С точки зрения политической полемики, на которую ориентировано предисловие, весьма важно упоминание о «реконструктивном периоде». В советской политической лексике 1920-1930-х годов постоянно соседствовали термины «реконструктивный период» (от лат. гесопзНисПо — восстановление) и «восстановительный период», однако синонимичными они не считались. «Восстановительным периодом» официально именовали первую половину 1920-х годов: подразумевалось, что цель новой экономической политики — нэпа — восстановление экономики страны, разрушенной Первой мировой и Гражданской войнами. «Реконструктивным» же называли период постепенного отказа от нэпа, вытеснения частного предпринимательства, т. е. эпоху не «стройки», а «перестройки», как принято было тогда говорить. Соответственно, и само слово «реконструкция» понималось как «коренное переустройство». Так, V Съезд Советов СССР, утверждая в мае 1929 года первый пятилетний план, охарактеризовал его как «развернутую программу социалистической реконструкции народного хозяйства». В уже цитированном сталинском Политическом отчете ЦК ВКП(б) XVI съезду ВКП(б) указывалось: «Если при восстановительном периоде речь шла о загрузке старых заводов и помощи сельскому хозяйству на его старой базе, то теперь дело идет о том, чтобы коренным образом перестроить, реконструировать и промышленность, и сельское хозяйство, изменив их техническую базу, вооружив их современной техникой». Термин «реконструктивный период», постоянно встречавшийся в тогдашней периодике, вызывал у современников не только экономические, но и политические ассоциации: Сталин подчеркивал, что «задача реконструкции» — «усилить процесс вытеснения капиталистических элементов». Разумеется, под лозунгом «вытеснения капиталистических элементов», т. е. всех, кто позволяет себе критиковать действия власти, можно было отказывать сатире в праве на существование, что и декларирует «строгий гражданин».

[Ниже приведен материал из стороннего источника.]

-- ==== Sys2Proof/Syntax.lean ====
section
/-! DEFINITION. The instruction type, one constructor per row of spec/opcode_table.json, and the names and records the decode
result is made of (00_scope.md R12, R13; 40_decode_datapath.md R92, R93, R98, R108; 60_exceptions.md R141). -/

namespace Sys2Proof

/-- Format (R13, R61, R91): determined solely by bits 31–26. The `fmt` output is 0 for R and 1 for I. -/
inductive Fmt where
  | rFormat
  | iFormat
deriving DecidableEq, Repr

/-- Operand class (R94, R98). -/
inductive OperandClass where
  | arith
  | mem
  | branch
deriving DecidableEq, Repr

/-- The nine mnemonics, in the order of their ids (R98). -/
inductive Mnem where
  | add | sub | and | or | slt | lw | sw | beq | bne
deriving DecidableEq, Repr

/-- The cause of an `UnsupportedEncoding` (R141). -/
inductive ErrKind where
  | opcode
  | funct
deriving DecidableEq, Repr

/-- DecodedR, the output of the R field decoder (R92). -/
structure DecodedR where
  rs : RegIndex
  rt : RegIndex
  rd : RegIndex
  funct : Code
deriving DecidableEq, Repr

/-- DecodedI, the output of the I field decoder (R93): `imm16` is the immediate's bit pattern. -/
structure DecodedI where
  opcode : Code
  rs : RegIndex
  rt : RegIndex
  imm16 : Imm
deriving DecidableEq, Repr

/-- The `fields` of an `Ok` result (R103, R108). -/
inductive Fields where
  | r (d : DecodedR)
  | i (d : DecodedI)
deriving DecidableEq, Repr

/-- The fields that reach the renderer, with the branch target where there is one: one constructor per operand class (R94). -/
inductive Operands where
  | arith (d : DecodedR)
  | mem (d : DecodedI)
  | branch (d : DecodedI) (target : Word)
deriving DecidableEq, Repr

/-- One operand slot of the rendered text (R94). -/
inductive Slot where
  /-- a register -/
  | reg (n : RegIndex)
  /-- a displacement, signed decimal -/
  | disp (v : Int)
  /-- a base register, in parentheses -/
  | base (n : RegIndex)
  /-- a branch target, uppercase hexadecimal -/
  | target (t : Word)
deriving DecidableEq, Repr

/-- The nine instructions (R3, R70, R71), operands in the word's field order. `ignored` is bits 10–6 of an R-format word, which no
rule reads (R63); it stands here so that an instruction determines its word. `simm` is the signed immediate (R67: `signed16(imm16)`,
the source's `immediate: i16`): a displacement for lw and sw (R68), a word offset for beq and bne (R69). -/
inductive Instr where
  | add (rs rt rd : RegIndex) (ignored : BitVec 5)
  | sub (rs rt rd : RegIndex) (ignored : BitVec 5)
  | and (rs rt rd : RegIndex) (ignored : BitVec 5)
  | or (rs rt rd : RegIndex) (ignored : BitVec 5)
  | slt (rs rt rd : RegIndex) (ignored : BitVec 5)
  | lw (rs rt : RegIndex) (simm : Int)
  | sw (rs rt : RegIndex) (simm : Int)
  | beq (rs rt : RegIndex) (simm : Int)
  | bne (rs rt : RegIndex) (simm : Int)
deriving DecidableEq, Repr

/-- The instruction's mnemonic. -/
def Instr.mnem : Instr → Mnem
  | .add _ _ _ _ => .add
  | .sub _ _ _ _ => .sub
  | .and _ _ _ _ => .and
  | .or _ _ _ _ => .or
  | .slt _ _ _ _ => .slt
  | .lw _ _ _ => .lw
  | .sw _ _ _ => .sw
  | .beq _ _ _ => .beq
  | .bne _ _ _ => .bne

end Sys2Proof
end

Однако соавторы утверждают, что именно в «реконструктивный период» возможна и даже необходима «сатира именно на тех людей, которые не понимают реконструктивного периода». В данном случае Ильф и Петров, будучи опытными журналистами, используют все тот же Политический отчет, где Сталин указывал на необходимость борьбы со «своими», не понимающими современных условий: «Опасность представляют не только и не столько старые бюрократы, застрявшие в наших учреждениях, но и — особенно — новые бюрократы, бюрократы советские, среди которых коммунисты-бюрократы играют далеко не последнюю роль». Перед партией, таким образом, ставилась задача дальнейшего «усиления самокритики». Для Сталина это означало, с одной стороны, возможность перехватить лозунги оппозиции, обвинявшей сталинских соратников в том, что они полностью «обюрократились», а с другой — держать в напряжении партийную элиту, любой представитель которой мог быть в любой момент объявлен бюрократом. Для авторов же «Двенадцати стульев» и «Золотого теленка» официальные призывы к «самокритике» — идеальное оправдание сатирической установки. Пресловутые бюрократы — один из важнейших объектов сатирического описания в их новом романе.
Сославшись на лидера партии, соавторы вновь опровергли суждения «строгого гражданина». Азатем показали, что оппонент их вообще неспособен адекватно воспринимать политические задачи. Хочет быть эталонно советским, да не получается: собрался описать «кустаря-баптиста» как «стопроцентного пролетария». Эта ошибка была особенно комична в связи с антибаптистской кампанией рубежа 1920-1930-х годов. Ранее баптисты, или, как они еще себя называли, евангельские христиане, таким гонениям не подвергались. До захвата власти большевики видели в них потенциальных союзников: в Российской империи, где православная церковь не отделялась от государства, баптисты — дискриминируемая конфессия. И после захвата власти партийное руководство относилось к баптистам сравнительно терпимо, что обусловливалось борьбой с православием. Так, в 1925 году возобновилось издание выходившего с 1907 по 1914 год журнала «Баптист», открывались новые молельные дома и т. п. Однако на исходе 1920-х годов правительство, резко активизировав антирелигиозную пропаганду, отказывается от практики любых исключений и предпочтений. В 1929 году журнал «Баптист» закрыт, а евангельские христиане объявлены едва ли не самым опасным идеологическим противником среди прочих верующих. Советская пресса инкриминирует баптистам злонамеренное искажение марксизма для нужд религиозной пропаганды и проникновение в официальные организации с той же целью.